This is recognized as the eighth-oldest European city in Cuba, but its real date of foundation has been obscured over time. It may be the second Spanish settlement on the island. Historians place the foundation date sometime between 1513 and 1524 by Spanish nobleman Vasco Porcallo de Figueroa. He was said to found the settlement on 13 April 1514. Documents reflect that this settlement had been preceded on the island only by Baracoa (1511) and Bayamo (1512).

Some believe that it was founded before Trinidad (1514). According to legend, Vasco, in order to avoid tax payments to the Crown, kept the village hidden from the knowledge of the King of Spain as long as he could. But the settlement grew and had to be recognized.
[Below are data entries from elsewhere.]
-- ==== Sys2Proof/Machine/ReduceEv.lean ====
section
/-! DEFINITION. Events of reductions: holds that expire, arrivals at slices and switch-port clasps, refills, node and root
packets and their not-ready answers (R123 to R125, R322 to R326, R460). An event whose condition does not hold changes
nothing. -/

namespace Sys2Proof.Machine

open Sys2Proof

/-! ## Holds in the device -/

/-- CORE_CLASP_HOLD_EXPIRY (R123): a node held 256 cycles goes on to its home slice, where one of a generation that is over is refused
(R225). -/
def execCoreClaspHoldExpiry (core idx : Nat) (s : State) : Host.Outcome State Fault Refusal :=
  event s fun s =>
    match (s.core core).clasp[idx]? with
    | none => s
    | some n =>
      if s.clock.toNat < n.since + 256 then s
      else
        let s := s.coreClaspCheck core
        (s.onCore core fun c => { c with clasp := c.clasp.erase n }).forward core n

/-- NODE_ARRIVAL_SLICE (R124). -/
def execNodeArrivalSlice (idx : Nat) (s : State) : Host.Outcome State Fault Refusal :=
  event s fun s =>
    match s.toSlice[idx]? with
    | none => s
    | some (sl, _) => (s.claspCheck sl).arriveSlice idx

/-- SPILL_REFILL (R125): arrivals take precedence. -/
def execSpillRefill (slice dom : Nat) (s : State) : Host.Outcome State Fault Refusal :=
  event s fun s =>
    match s.doms[dom]? with
    | none => s
    | some d => s.refill slice d

/-- Take a held node out of a slice's clasp. -/
def State.unhold (s : State) (sl : Nat) (n : Node) : State := s.onSlice sl fun x => { x with clasp := x.clasp.erase n }

/-- SLICE_HOLD_EXPIRY (R323): 1024 uncore cycles are 1536 of the arithmetic clock. -/
def execSliceHoldExpiry (slice idx : Nat) (s : State) : Host.Outcome State Fault Refusal :=
  event s fun s =>
    match (s.slice slice).clasp[idx]? with
    | none => s
    | some n =>
      if s.clock.toNat < n.since + 1536 then s
      else
        let s := s.claspCheck slice
        match s.doms.find? fun d => n.of d with
        | none => s
        | some d =>
          match s.role d n.elem with
          | .other home => (s.unhold slice n).sendNode d n home
          | _ => s

/-- POD_HOME_HOLD_EXPIRY (R326). -/
def execPodHomeHoldExpiry (slice idx : Nat) (s : State) : Host.Outcome State Fault Refusal :=
  event s fun s =>
    match (s.slice slice).clasp[idx]? with
    | none => s
    | some n =>
      if s.clock.toNat < n.since + s.us 4 then s
      else
        let s := s.claspCheck slice
        match s.doms.find? fun d => n.of d with
        | none => s
        | some d =>
          match s.role d n.elem with
          | .podHome sys =>
            (s.unhold slice n).sendUet d sys
              (.node n.handle (.ofNat 32 n.elem) n.label (n.val.getD 0) n.val.isNone n.flags)
          | _ => s

/-! ## Switch-port clasps (R323, R460) -/

/-- Key of the clasp of the switch port of a plane that faces a device. -/
def portKey (plane dev : Nat) : Nat := plane * 512 + dev
/-- Nodes held in a port's clasp. -/
def State.portHeld (s : State) (plane dev : Nat) : List Node := mapGet [] s.fabric.portClasps (portKey plane dev)
/-- Change a port's clasp. -/
def State.onPortClasp (s : State) (plane dev : Nat) (f : List Node → List Node) : State :=
  s.onFab fun x => { x with portClasps := mapPut [] x.portClasps (portKey plane dev) (f (mapGet [] x.portClasps (portKey plane dev))) }
/-- A packet that a switch port forms goes out as the next of the port's own flow toward a device, and stays with the port until
acknowledged (R458, R460). -/
def State.portEmit (s : State) (p : Pkt) : State :=
  let k := portFlow p.src p.dst
  let p := { p with seq := (s.flow k p.plane).next }.frame s.boot.etype
  (s.onFlow k p.plane fun f => { f with next := f.next + 1, unacked := f.unacked ++ [(p, s.clock.toNat, 0)] }).onFab fun x =>
    { x with outbox := x.outbox ++ [p] }

/-- A node or root from the switch port of a plane that faces a device: for a device of an incarnation. -/
def State.portSend (s : State) (plane dev dst opc : Nat) (inc : Half) (fabid : Half) (key : DWord) (fl : Half) (payload : List Byte) : State :=
  s.portEmit { opc := opc, plane := plane, src := dev, port := true, dst := dst, tincarn := inc, sincarn := s.incarnOf dev, fabid := fabid
               seq := 0, ack := 0, flags := fl, addr := key, payload := payload }

/-- A port passes a node through to the device it faces, for the incarnation with which it came (R320). -/
def State.passNode (s : State) (plane dev : Nat) (n : Node) : State :=
  s.portSend plane dev dev 6 (n.inc.getD (s.incarnOf dev)) (s.part n.part).fabid (redKey n.handle n.elem) n.flags (nodeBytes n)

/-- A node in the loop of a switch-port clasp (R323, R324): it pairs, is held, or passes through; a root goes to every
participant. A node of the same key and source is one sent again (R460). -/
def State.portGo (s : State) (plane dev : Nat) : Nat → Node → State
  | 0, n => s.passNode plane dev n
  | fuel + 1, n =>
    match s.doms.find? fun d => n.of d with
    | none => s.passNode plane dev n
    | some d =>
      if d.depth ≤ n.level then
        if d.scope = 1 then
          (s.groupList d.part d.group).foldl (fun s m =>
            s.portSend plane dev m.1 7 (.ofNat 16 m.2.1) (s.part d.part).fabid (redKey n.handle n.elem) n.flags (rootBytes n.val)) s
        else s.passNode plane dev n
      else if d.absentAt n.level (n.index ^^^ 1) then s.portGo plane dev fuel n.promote
      else
        let held := s.portHeld plane dev
        match held.find? fun m => m.sibling n with
        | some m => (s.onPortClasp plane dev fun l => l.erase m).portGo plane dev fuel (Node.join d n m)
        | none =>
          if held.any (fun m => n.again m) then s
          else if Config.portClaspEntries ≤ held.length ∨ held.any (fun m => m.sameKey n) then s.passNode plane dev n
          else s.onPortClasp plane dev fun l => l ++ [{ n with since := s.clock.toNat }]

/-- A switch port acknowledges the nodes of a device. -/
def State.portAck (s : State) (dev : Nat) (p : Pkt) (kind : Nat) (ack : Word) : State :=
  let a : Pkt := { opc := 0, plane := p.plane, src := dev, port := true, dst := p.src, tincarn := p.sincarn, sincarn := p.tincarn
                   fabid := p.fabid, seq := 0, ack := ack, flags := 0, addr := .ofNat 64 (p.seq.toNat + 2 ^ 32 * p.plane)
                   payload := [.ofNat 8 kind] }
  s.onFab fun x => { x with outbox := x.outbox ++ [a.frame s.boot.etype] }

/-- A node packet whose turn has come at a switch port: it is accepted and goes through the port's loop. -/
def State.portTake (s : State) (dev : Nat) (p : Pkt) : State :=
  let s := s.portAck dev p 0 p.seq
  match s.partOfFab p.fabid with
  | none => s.portSend p.plane dev dev 6 p.tincarn p.fabid p.addr p.flags p.payload
  | some part => s.portGo p.plane dev 64 { pktNode p part s.clock.toNat with inc := some p.tincarn }

/-- PORT_CLASP_ARRIVAL (R323, R459, R460): of each source device the port accepts node packets in order, each once. -/
def execPortClaspArrival (dev : Nat) (p : Pkt) (s : State) : Host.Outcome State Fault Refusal :=
  event s fun s =>
    if p.opc ≠ 6 ∨ p.port = true ∨ p.dst ≠ dev ∨ s.planeLive dev p.plane = false then s
    else
      let key := 4096 + dev * 512 + p.src
      let next := (s.flow key p.plane).inNext
      if seqBefore p.seq next then s.portAck dev p 2 (next - 1)
      else if p.seq = next then s.takeInTurn key p fun s q => (s.portTake dev q, true)
      else s.keepAhead key p

/-- PORT_CLASP_HOLD_EXPIRY (R323, R467). -/
def execPortClaspHoldExpiry (plane dev idx : Nat) (s : State) : Host.Outcome State Fault Refusal :=
  event s fun s =>
    match (s.portHeld plane dev)[idx]? with
    | none => s
    | some n =>
      if s.clock.toNat < n.since + s.us 2 then s
      else (s.onPortClasp plane dev fun l => l.eraseIdx idx).passNode plane dev n

/-! ## Node and root packets (R324, R325) -/

/-- Answer a node or root packet that is not accepted (R325): not-ready (kind 0) or refused as stale (kind 1). -/
def State.notReadyTo (s : State) (p : Pkt) (kind : Nat) : State :=
  s.emit { s.mkPkt 10 p.src p.plane p.sincarn p.fabid (.ofNat 64 (p.seq.toNat + 2 ^ 32 * p.plane)) (.ofNat 8 kind :: p.portMark) with
           ack := p.seq }

/-- The receiver's record of a switch port's packet that is stale here: once for each generation (R325). -/
def State.staleOnce (s : State) (p : Pkt) (part : Nat) : State :=
  if s.fabric.staleGens.contains (part, redHandle p) then s
  else
    (s.onFab fun f => { f with staleGens := f.staleGens ++ [(part, redHandle p)] }).staleRec part (redHandle p) (redElem p) (redLabel p)

/-- A packet of an ended generation is refused: of a switch port's, the receiver writes the record (R325). -/
def State.refuseStale (s : State) (p : Pkt) (part : Nat) : State :=
  if p.port then (s.notReadyTo p 1).staleOnce p part else s.notReadyTo p 1

/-- A node packet at its target (R325): judged against the receiver's generation; an accepted node goes to its element's home slice. -/
def nodeAct : PktAct := fun p s part =>
  let n := pktNode p part s.clock.toNat
  match s.judge part n.handle with
  | .accepted d => ((s.toHome d n).sendAck p 0, true)
  | .early => (s.notReadyTo p 0, true)
  | .over => (s.refuseStale p part, true)

/-- A root packet at a participant (R324, R325). A final write that does not translate holds the packet back (R431). -/
def rootAct : PktAct := fun p s part =>
  let e := p.addr.toNat / 2 ^ 32
  match s.judge part (.ofNat 32 (p.addr.toNat % 2 ^ 32)) with
  | .accepted d =>
    if d.elems ≤ e ∨ d.written.contains e = true then (s.sendAck p 0, true)
    else
      let sl := s.elemSlice d e
      if (mapGet none d.stuck sl).isSome then (s, false)
      else
        (match s.finalFault d e (pktRoot p) with
          | some (a, sub) => (s.stick d sl a sub, false)
          | none => ((s.takeRoot d e (pktRoot p) p.flags).sendAck p 0, true))
  | .early => (s.notReadyTo p 0, true)
  | .over => (s.refuseStale p part, true)

end Sys2Proof.Machine
end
Through his wife, the daughter of the Cacique of Sabaneque, Vasco received a huge land grant as a personal fief from Governor Diego Velázquez de Cuéllar, as stipulated by Spanish law. There was no municipal entity to govern the town. Upon Vasco's death in Puerto Principe in 1550, the town obtained its charter.

It was originally called Santa Cruz de la Sabana. Other names were Santa Cruz de Vasco Porcallo, Santa Cruz de la Sabana del Cayo, and lastly, by 1578, San Juan de los Remedios de la Sabana del Cayo. In the 16th, 17th and 18th centuries, land grants provided by the Crown to colonists allowed for a stable population settlement. The economic growth relied on agriculture and cattle raising, and this eventually became one of the major beef suppliers to Spain's Florida colonies.

By 1678 the demarcation between Remedios and Sancti Spiritus was established. Along with cattle raising, the sugar cane industry was developed, dependent on slave labor. By the end of the 17th and beginning of the 18th century, the cultivation of tobacco, coffee and cacao as commodity crops was also underway.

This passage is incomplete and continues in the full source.